Until recently, a major barrier to the widespread adoption of grid-connected cogeneration and small power production, otherwise known as distributed generation (DG), in the United States has been the inconsistent implementation of codes, standards, and regulations. Despite a 30-year federal law requiring electric utilities to buy power from independent companies that can produce power for less than what it would have cost the utility to generate the power, there is still very little renewable energy on the grid.

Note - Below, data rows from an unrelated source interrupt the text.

-- ==== Sys2Proof/Machine/Operands.lean ====
section
/-! DEFINITION. Operands of the vector unit and of packets: lanes, masks, and little-endian fields. -/

namespace Sys2Proof.Machine

/-- One lane of a vector register; an unwritten register reads 0 (DESIGN CHOICE, log 3). -/
def vlane (e : Eng) (r i : Nat) : W32 := (lookD e.vregs r []).getD i 0

/-- The 64 lanes of a register. -/
def vlanes (e : Eng) (r : Nat) : List W32 := (List.range 64).map (vlane e r)

/-- Write a vector register; all-zero lanes are the unlisted value. -/
def setVreg (e : Eng) (r : Nat) (v : List W32) : Eng :=
  { e with vregs := if v.all (· == 0) then del e.vregs r else put e.vregs r v }

def maskReg (e : Eng) (m : Nat) : W64 := lookD e.masks m 0
def setMask (e : Eng) (m : Nat) (v : W64) : Eng := { e with masks := putD e.masks m v 0 }
def sreg (e : Eng) (d : Nat) : W64 := lookD e.sregs d 0
def setSreg (e : Eng) (d : Nat) (v : W64) : Eng := { e with sregs := putD e.sregs d v 0 }

/-- A lane-wise operation on two registers. -/
def vmap2 (e : Eng) (d a b : Nat) (f : W32 → W32 → W32) : Eng :=
  setVreg e d ((List.range 64).map (fun i => f (vlane e a i) (vlane e b i)))

/-- A lane-wise operation on one register. -/
def vmap1 (e : Eng) (d a : Nat) (f : W32 → W32) : Eng :=
  setVreg e d ((List.range 64).map (fun i => f (vlane e a i)))

/-- A lane mask from a predicate on two registers. -/
def vmaskOf (e : Eng) (m a b : Nat) (f : W32 → W32 → Bool) : Eng :=
  setMask e m (BitVec.ofNat 64 (maskOf ((List.range 64).filter (fun i => f (vlane e a i) (vlane e b i)))))

def vround : VRound → RMode
  | .rne => .rne
  | .rtz => .rtz

def cvtFmt : CvtFmt → Fmt
  | .e4m3 => .e4m3 | .e5m2 => .e5m2 | .mxE4m3 => .mxE4m3 | .mxE5m2 => .mxE5m2 | .mxE2m3 => .mxE2m3
  | .mxE3m2 => .mxE3m2 | .mxE2m1 => .mxE2m1 | .bf16 => .bf16 | .fp16 => .fp16 | .fp32 => .fp32
  | .int8 => .int8 | .int4 => .int4 | .int32 => .int32

def accBytes : AccSize → Nat
  | .b1 => 1 | .b2 => 2 | .b4 => 4 | .b8 => 8

/-- A command's effect on one engine. -/
def onEng (s : State) (e : EngId) (f : Eng → Eng) : State := s.modEng e.val f

end Sys2Proof.Machine
end

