-- ==== Sys2Proof/Machine/Coherence.lean ====
section
/-! DEFINITION. The coherence protocol between core data caches and homes (R164–R175), and the engines' scalar accesses
(R77, R82, R168, R183). -/

namespace Sys2Proof.Machine

def lineDie (line : Nat) : Nat := pairDie (dpaPair (line * 128))

def State.send (s : State) (m : CohMsg) : State := { s with mem := { s.mem with msgs := s.mem.msgs ++ [m] } }

/-- Take one message in flight. -/
def State.take (s : State) (m : CohMsg) : Option State :=
  if s.mem.msgs.contains m then some { s with mem := { s.mem with msgs := s.mem.msgs.erase m } } else none

/-- Whether a core is in the coherence scope at a line's home (R173, R174). -/
def inScope (s : State) (line c : Nat) : Bool := s.mem.scope.contains (lineDie line, c, (s.coreTag c).toNat)

/-- The cores a broadcast reaches: those in the scope that carry the line's tag (R173). -/
def scopeCores (s : State) (line : Nat) (tag : BitVec 12) : List Nat :=
  (List.range 192).filter (fun c => inScope s line c && s.coreTag c = tag)

/- The home. -/

/-- Add a sharer to a line: a pointer, or OVF where four are in use (R167, R170). -/
def addPtr (l : LlcLine) (c : Nat) : LlcLine :=
  if l.ptrs.contains c then l
  else if l.ptrs.length < 4 then { l with ptrs := l.ptrs ++ [c] } else { l with ovf := true }

/-- The line as the home has it for a request under a tag: filled from HBM on a miss, and a line of another tag is
treated as I (R82, R170, R175). -/
def homeFill (s : State) (line : Nat) (tag : BitVec 12) : State :=
  let s := dropStale s tag line
  if (s.llcLine line).valid then s
  else s.setLlc line { valid := true, tag := tag, data := hbmLine s line, poison := hbmPoison s line }

/-- What a finished transaction sends the requester: data, or a grant for an upgrade without overflow (R170). -/
def homeAnswer (s : State) (line : Nat) : State :=
  let l := s.llcLine line
  match l.txn with
  | none => s
  | some t =>
    if t.answered ∨ t.invLeft ≠ [] ∨ t.fwd.isSome then s
    else
      let s := s.setLlc line { l with dst := .m, ptrs := [t.core], ovf := false, txn := some { t with answered := true } }
      if t.req = .upgrade ∧ !t.bcast then s.send (.grantM line t.core) else s.send (.data line t.core .m l.data l.poison)

/-- Start a request on an idle line: the table of R170. -/
def homeStart (s : State) (line core : Nat) (k : CohReq) (esc : Bool) : State :=
  let l := s.llcLine line
  let l := if esc then { l with rsv := some (core, k) } else l
  let nack (s : State) : State := (s.setLlc line { l with rsv := none }).send (.nack line core .notSharer)
  let holders := if l.ovf then scopeCores s line l.tag else l.ptrs
  let others := holders.filter (· ≠ core)
  let invs (s : State) (cs : List Nat) : State := cs.foldl (fun s c => s.send (.snoop .inv line c core)) s
  let owner := l.ptrs.headD 192
  match l.dst, k with
  | .i, .readShared =>
    (s.setLlc line { l with dst := .e, ptrs := [core], txn := some { req := k, core := core, answered := true, escalated := esc } }).send
      (.data line core .e l.data l.poison)
  | .i, .readUnique =>
    (s.setLlc line { l with dst := .m, ptrs := [core], txn := some { req := k, core := core, answered := true, escalated := esc } }).send
      (.data line core .m l.data l.poison)
  | .i, .upgrade => nack s
  | .s, .readShared =>
    (s.setLlc line (addPtr { l with txn := some { req := k, core := core, answered := true, escalated := esc } } core)).send
      (.data line core .s l.data l.poison)
  | .s, .readUnique =>
    homeAnswer (invs (s.setLlc line { l with txn := some { req := k, core := core, invLeft := others, bcast := l.ovf, escalated := esc } }) others) line
  | .s, .upgrade | .o, .upgrade =>
    if l.ovf ∨ l.ptrs.contains core then
      let d := if l.dst = .o then (readLine s l.tag line) else (l.data, l.poison)
      homeAnswer (invs (s.setLlc line { l with
        data := d.1
        poison := d.2
        dirty := l.dirty || decide (l.dst = .o)
        txn := some { req := k, core := core, invLeft := others, bcast := l.ovf, escalated := esc } }) others) line
    else nack s
  | .e, .readShared | .m, .readShared | .o, .readShared =>
    (s.setLlc line { l with txn := some { req := k, core := core, fwd := some owner, escalated := esc } }).send (.snoop .fwdS line owner core)
  | .e, .readUnique | .m, .readUnique =>
    (s.setLlc line { l with txn := some { req := k, core := core, fwd := some owner, escalated := esc } }).send (.snoop .fwdM line owner core)
  | .o, .readUnique =>
    let sh := others.filter (· ≠ owner)
    (invs (s.setLlc line { l with txn := some { req := k, core := core, fwd := some owner, invLeft := sh, bcast := l.ovf, escalated := esc } }) sh).send
      (.snoop .fwdM line owner core)
  | .e, .upgrade | .m, .upgrade => nack s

Only about 7% of the nation's electricity came from renewable sources in 2007, with 1% from wind, according to the Energy Information Administration, Washington, D.C. Currently, there are only 20 electric utilities in the country that have more than 100 photovoltaic (PV) systems in their service territories, with only Pacific Gas & Electric (PG&E) in California as the exception, which touts more than 25,000 PV installations.
Before the development of national technical standards and the adoption of interconnection rules and procedures by the majority of states, electric utilities determined the technical and engineering requirements, as well as the policies, rules, and terms governing the interconnection process of DG projects. This gave the utilities the authority to decide how many systems could connect to the grid and under what circumstances.
This arrangement led many of renewable energy's proponents to cry foul over what they perceived as a conflict of interest, which often resulted in hefty processing fees, tariffs, and rates, as well as requirements for unreasonable amounts of liability insurance and redundant impact studies that caused considerable delays. “If you wanted to interconnect with the utility, unless you were a qualified facility (QF), you had to negotiate with them,” says Keith McAllister, P.E., distributed generation program manager, North Carolina Solar Center, North Carolina State University, Raleigh, N.C. “It was rarely the same process twice.”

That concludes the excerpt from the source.